The other situation that never could have been predicted is the legal troubles surrounding Deshaun Watson. Watson has over 20 different sexual assault lawsuits. This is on top of Watson demanding a trade this offseason. Either way it appears the Texans will be moving on from Watson one way or another.
That leaves six solid picks. Just under a 19% success rate. The successful picks include Patrick Mahomes, Matt Ryan, Cam Newton, Matt Stafford, Joe Flacco, and Ryan Tannehill. Tannehill was a tricky one but he did play out most of his second contract with the Dolphins.
Mahomes, Ryan, and Newton have all won league MVP and made at least one Super Bowl appearance. Mahomes and Flacco are the only two to win a Super Bowl.
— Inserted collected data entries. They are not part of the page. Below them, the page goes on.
/-- Synchronisation and timed pins (chapter 3). -/
structure Syn where
  assocs : List Assoc := [{}, {}, {}, {}]
  servo : Servo := {}
  pps : List PpsIn := [{}, {}]
  /-- Since which tick each TPLL input SYSCLK, REF_A, REF_B has been good (R93). -/
  refGoodSince : List (Option Nat) := [some 0, none, none]
  /-- EVT_IN FIFOs, head first (R98). -/
  evti : List (List EvtCapture) := [[], [], [], [], [], [], [], []]
  /-- Raw instants, in sub-ticks, of the latest captured edge of each EVT_IN pin (R98). -/
  evtiLast : List (Option Nat) := [none, none, none, none, none, none, none, none]
  /-- Edges of each EVT_IN pin dropped at a full FIFO (R98). -/
  evtiDrops : List Nat := [0, 0, 0, 0, 0, 0, 0, 0]
  evto : List OutPin := [{}, {}, {}, {}, {}, {}, {}, {}]
  ppsOut : List OutPin := [{}, {}]
  /-- Ticks of the previous PPS_OUT pulses (R96). -/
  ppsOutLast : List (Option Nat) := [none, none]
  /-- The latest line sent on TOD_TX and the tick of the pulse it follows (R97). -/
  todTx : Option (Nat × Bytes) := none
  actions : List Action := []
  nextAction : Nat := 1
  fired : List FiredAction := []
  /-- Actions discarded without firing: identifier and seat (R105). -/
  discarded : List (Nat × Nat) := []
  /-- The numbering of actions has passed 0xFFFF_FFFF (R101). -/
  idsWrapped : Bool := false
  /-- Ports that run the PTP engine as master or for their link delay (R81). -/
  mports : List MPort := []
  /-- The latest message the PTP engine sent. The model's own output port. -/
  ptpSent : Option PtpSent := none
  /-- One-step Syncs on their way: port, egress raw form, the view written into them and its epoch (R57). -/
  oneStep : List (Nat × Nat × Nat × Nat) := []
  /-- The TPLL has moved from its start-up reference to a listed input (R93). -/
  refMoved : Bool := false
deriving DecidableEq, Repr

/-- A calibration run (R60). -/
structure CalRun where
  port : Nat
  apply : Bool
  count : Nat
  seat : Nat
  start : Nat
deriving DecidableEq, Repr

/-- The timestamp units (chapter 2) beside their registers. -/
structure Tsu where
  cal : Option CalRun := none
deriving DecidableEq, Repr

/-- Where an accepted packet came from (R434). -/
inductive Origin
  | window
  | inband (port : Nat) (src : Nat) (tag : Option Nat)
  /-- Its seat's link was reset: its reply is discarded (R553). -/
  | lost
deriving DecidableEq, Repr

/-- A command in flight (R442, R443): accepted, not yet replied. -/
structure Flight where
  packet : Packet
  origin : Origin
  /-- Order of acceptance. -/
  seqNo : Nat
  /-- Its routine has run and it is parked until a completion (R463). -/
  parked : Bool
deriving DecidableEq, Repr

/-- A staged register word (R446): its address, the bits written and their values. -/
structure StagedWord where
  addr : Nat
  mask : Nat
  value : Nat
deriving DecidableEq, Repr

/-- A staged table entry (R446): the table, the index, whether it is an insert, and its descriptor words. -/
structure StagedEntry where
  table : Nat
  index : Nat
  insert : Bool
  words : List Nat
deriving DecidableEq, Repr

/-- Where a transaction stands (R448). -/
inductive TxnPhase
  | staging
  /-- Prepare sent: the deadline tick, units that have not acknowledged, units that refused, tick of the last
  acknowledgement. -/
  | preparing (deadline : Nat) (waiting : List Nat) (refused : List Nat) (lastAck : Nat)
  /-- Every unit has acknowledged: the earliest commit tick that this leaves. -/
  | fixed (c : Nat)
deriving DecidableEq, Repr

/-- A timed commit (R450): the due time, whether raw, LATE_OK, whether its time had come when it was accepted, the packet whose
notice reports it, and where that goes. -/
structure TimedCommit where
  due : Nat
  raw : Bool
  lateOk : Bool
  late : Bool
  packet : Packet
  origin : Origin
deriving DecidableEq, Repr

/-- A transaction (R445 to R451). -/
structure Txn where
  id : Nat
  seat : Nat
  /-- An implicit one-write transaction (R444): no identifier of its own is open. -/
  implicit : Bool
  words : List StagedWord
  entries : List StagedEntry
  /-- The order of staging: true for an entry, false for a word (R523). -/
  order : List Bool
  prepUs : Nat
  lastCmd : Nat
  phase : TxnPhase
  action : Nat
  timed : Option TimedCommit
  /-- The packet whose reply waits for the commit or the roll-back. -/
  waiting : Option Packet
deriving DecidableEq, Repr

/-- One host seat (R425 to R431). -/
structure Seat where
  /-- Words in the Command FIFO, first in first (R427). -/
  cmdFifo : List Nat := []
  replyFifo : List Nat := []
  /-- Notices and replies that wait whole for room in the Reply FIFO (R428), first in first. -/
  late : List (List Nat) := []
  /-- ISWs 1 to 7 captured by a read of ISW 0 and not yet read (R430). -/
  isw : List (Nat × Nat) := []
  /-- Capture register of lo/hi pairs: address of the pair, hi half (R9). -/
  capture : Option (Nat × Nat) := none
  /-- Staging register of lo/hi pairs: address of the pair, lo half (R9). -/
  staging : Option (Nat × Nat) := none
  lastTxn : Nat := 0
  lastStatus : Nat := 0
  /-- The MSI-X table, 16 words, and the pending bits of vectors 0 to 3 (R426). -/
  vectors : SMap := []
  msix : Nat := 0
  /-- ISWs 0 to 7 as of the boundary that opened the present tick (R430); empty before the first boundary. -/
  mirror : List Nat := []
deriving DecidableEq, Repr

/-- Seats, commands and transactions (chapter 16). -/
structure Cmd where
  seats : List Seat := [{}, {}, {}, {}]
  flights : List Flight := []
  nextSeqNo : Nat := 0
  txns : List Txn := []
  /-- Identifiers of transactions rolled back and not reused since (R451). -/
  rolledBack : List (Nat × Nat) := []
  /-- Identifiers of transactions committed and not reused since: identifier, seat, commit tick (R451). -/
  committed : List (Nat × Nat × Nat) := []
  /-- Tick of the latest commit tick (R123). -/
  lastCommit : Option Nat := none
  /-- Replies that leave in-band: ingress port and words (R434). -/
  inbandReplies : List (Nat × List Nat) := []
deriving DecidableEq, Repr

/-- An effect in the journal (R462, R465). -/
inductive Effect
  | regWrite (addr value mask : Nat)
  | rcClear (addr value : Nat)
  | replyWord (word : Nat)
  /-- TBL_WRITE, EVR_HAND, STAGE, UNIT_MSG, SEQ_ENTRY and POOL_FREE: operation code, unit, address, data. -/
  | unit (op unit addr data : Nat)
deriving DecidableEq, Repr

/-- A waiting request of Drafen (R463): level, seat (3 for level 3 only), and the packet where it is a seat's command. -/
structure Request where
  level : Nat
  seat : Nat
  packet : Option Packet
deriving DecidableEq, Repr

/-- The routine that runs, and its journal (R463 to R466, R470). -/
structure Routine where
  req : Request
  start : Nat
  past : Bool
  abandons : Nat
  ucodeFaults : Nat
  cycles : Nat
  effects : List Effect
  reads : List Nat
  /-- Effects of the routine that the engine has received (R465). -/
  received : Nat
  /-- Replay under R470: reads already replayed and effects already skipped; none when not in replay. -/
  replay : Option (Nat × Nat)
  /-- Next packet word for CMD_WORD. -/
  wordPos : Nat
  busDone : Bool
  busErr : Option Nat
  poolOk : Bool
  /-- An allocation for it has failed (R212). -/
  poolFail : Bool
  /-- Control-pool buffers allocated, each named by pool × 65,536 + place (R462). -/
  allocs : List Nat
deriving DecidableEq, Repr

/-- A Drafen core (R456). -/
structure DrafenCore where
  /-- Stores: microwords and nanowords by index; unlisted words hold 0. -/
  micro : SMap := []
  nano : SMap := []
  /-- General registers G0 to G63. -/
  g : SMap := []
  z : Bool := false
  c : Bool := false
  n : Bool := false
  loop : Nat := 0
  /-- Return stack, top first, at most 8. -/
  stack : List Nat := []
  pc : Nat := 0
  /-- Ticks of failures within the last second (R471). -/
  failures : List Nat := []
deriving DecidableEq, Repr

/-- The command processor (chapter 17). -/
structure Drafen where
  cores : List DrafenCore := [{}, {}]
  requests : List Request := []
  routine : Option Routine := none
  /-- Abandonments of requests that wait again: request and count (R464). -/
  abandoned : List (Request × Nat) := []
  /-- Words of a reply gathered by the effect engine and not yet whole (R428). -/
  gathering : List Nat := []
  /-- The packet those words answer. -/
  gatherFor : Option Packet := none
  /-- Tick of the latest test of condition TICK (R459). -/
  tickSeen : Nat := 0
  /-- Effects delivered to units other than registers and replies: operation, unit, address, data (R462). -/
  delivered : List (Nat × Nat × Nat × Nat) := []
  /-- Seat that was served last at level 3 (R463). -/
  lastSeat : Nat := 3
  /-- A planned take-over waits for the routine's end (R475). -/
  swapAsked : Bool := false
  /-- Effects released to the effect engine and not yet applied, with the packet that their routine serves (R465). -/
  released : List (Effect × Option Packet) := []
  /-- The bus operation that is not complete: code, address, register that receives its data, and whether the core stalls for it
  (R460). -/
  bus : Option (Nat × Nat × Nat × Bool) := none
deriving DecidableEq, Repr
/-- A frame in the forwarding path (R112): from the detection of its start on. -/
structure Frame where
  /-- The model's own serial number. -/
  id : Nat := 0
  /-- Logical ingress port of its stamp; a recirculated frame keeps it (R133). -/
  ing : Nat := 0
  /-- The port as which it enters its pipeline: 516 for a re-entry (R133). -/
  port : Nat := 0
  /-- Stamped raw form in sub-ticks, and the flags of the stamp (R54, R64). -/
  raw : Nat := 0
  uncal : Bool := false
  hold : Bool := false
  /-- View and epoch of the stamp, formed with it (R55, R64). -/
  view : Nat := 0
  epoch : Nat := 0
  /-- The instant at which its start was detected, in fine units (R54); 0 for a frame that no MAC received. -/
  det : Nat := 0
  /-- Configuration generation (R122). -/
  gen : Nat := 0
  /-- The frame as received, or, while its end has not been detected, as it arrives. -/
  bytes : Bytes := []
  /-- Bytes of the trailer stripped from its end (R69). -/
  stripLen : Nat := 0
  /-- Passes through port 516 (R133). -/
  passes : Nat := 0
  /-- The frame's end has been detected, and in which tick; 0 for a frame that no MAC received. -/
  ended : Bool := false
  endTick : Nat := 0
  /-- The reason of R406 that the end gave, 0 for a good frame. -/
  bad : Nat := 0
  /-- The ingress link was lost before its end (R120). -/
  cutOff : Bool := false
  /-- Judged when its head reached buffer admission: no copy of it cuts through (R118). -/
  saf : Bool := false
  /-- It came through pipeline 16 after a take-over (R316). -/
  replayed : Bool := false
  /-- The pipeline that failed had counted, sampled and classified it (R135, R490). -/
  seen : Bool := false
deriving DecidableEq, Repr

/-- Where a lookup sends a frame (R154, R169). -/
inductive Dest
  | port (p : Nat)
  | group (g : Nat)
  /-- The frame is dropped, with its reason (R154, R169, R157). -/
  | none (reason : Nat)
deriving DecidableEq, Repr

/-- What classification and lookup decide (R149, R169, R156). -/
structure Decision where
  action : Nat := 0
  dest : Dest := .port 0
  /-- Queue of the table result word (R169). -/
  resQueue : Option Nat := none
  hash : Nat := 0
  /-- A lookup of the frame met an uncorrectable error, and the frame is recorded whatever its fate (R189). -/
  recordIt : Bool := false
  /-- Words that its lookups, or those of its replication, find uncorrectable: table and index (R189). -/
  lost : List (Nat × Nat) := []
deriving DecidableEq, Repr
First round quarterbacks currently take up 19 of the 32 of starting spots across the NFL. That doesn’t include the Jaguars and Jets who will likely start first round rookies immediately next season. It also doesn’t include Jameis Winston possibly starting for the Saints next year.
Ultimately picking the right quarterback is tricky and it has to be a perfect match with the franchise. Some teams, like San Francisco, feel they are only a quarterback away. But the likelihood of going all the way with a rookie quarterback is very slim. So the team may actually be two or three years away, but rosters can look significantly different by that time.
For teams that have multiple needs, they should strongly consider building the rest of the team first. Especially on the offensive line. If a team can’t pass protect, then that will stunt the growth of a young quarterback and they find themselves starting all over again.
It is such a slippery slope when drafting a quarterback. For the most part, if you want a quarterback, it has to be in the first round. But there is such a low success rate at a very difficult position. Teams need to be very confident in taking a quarterback and not talk themselves into it.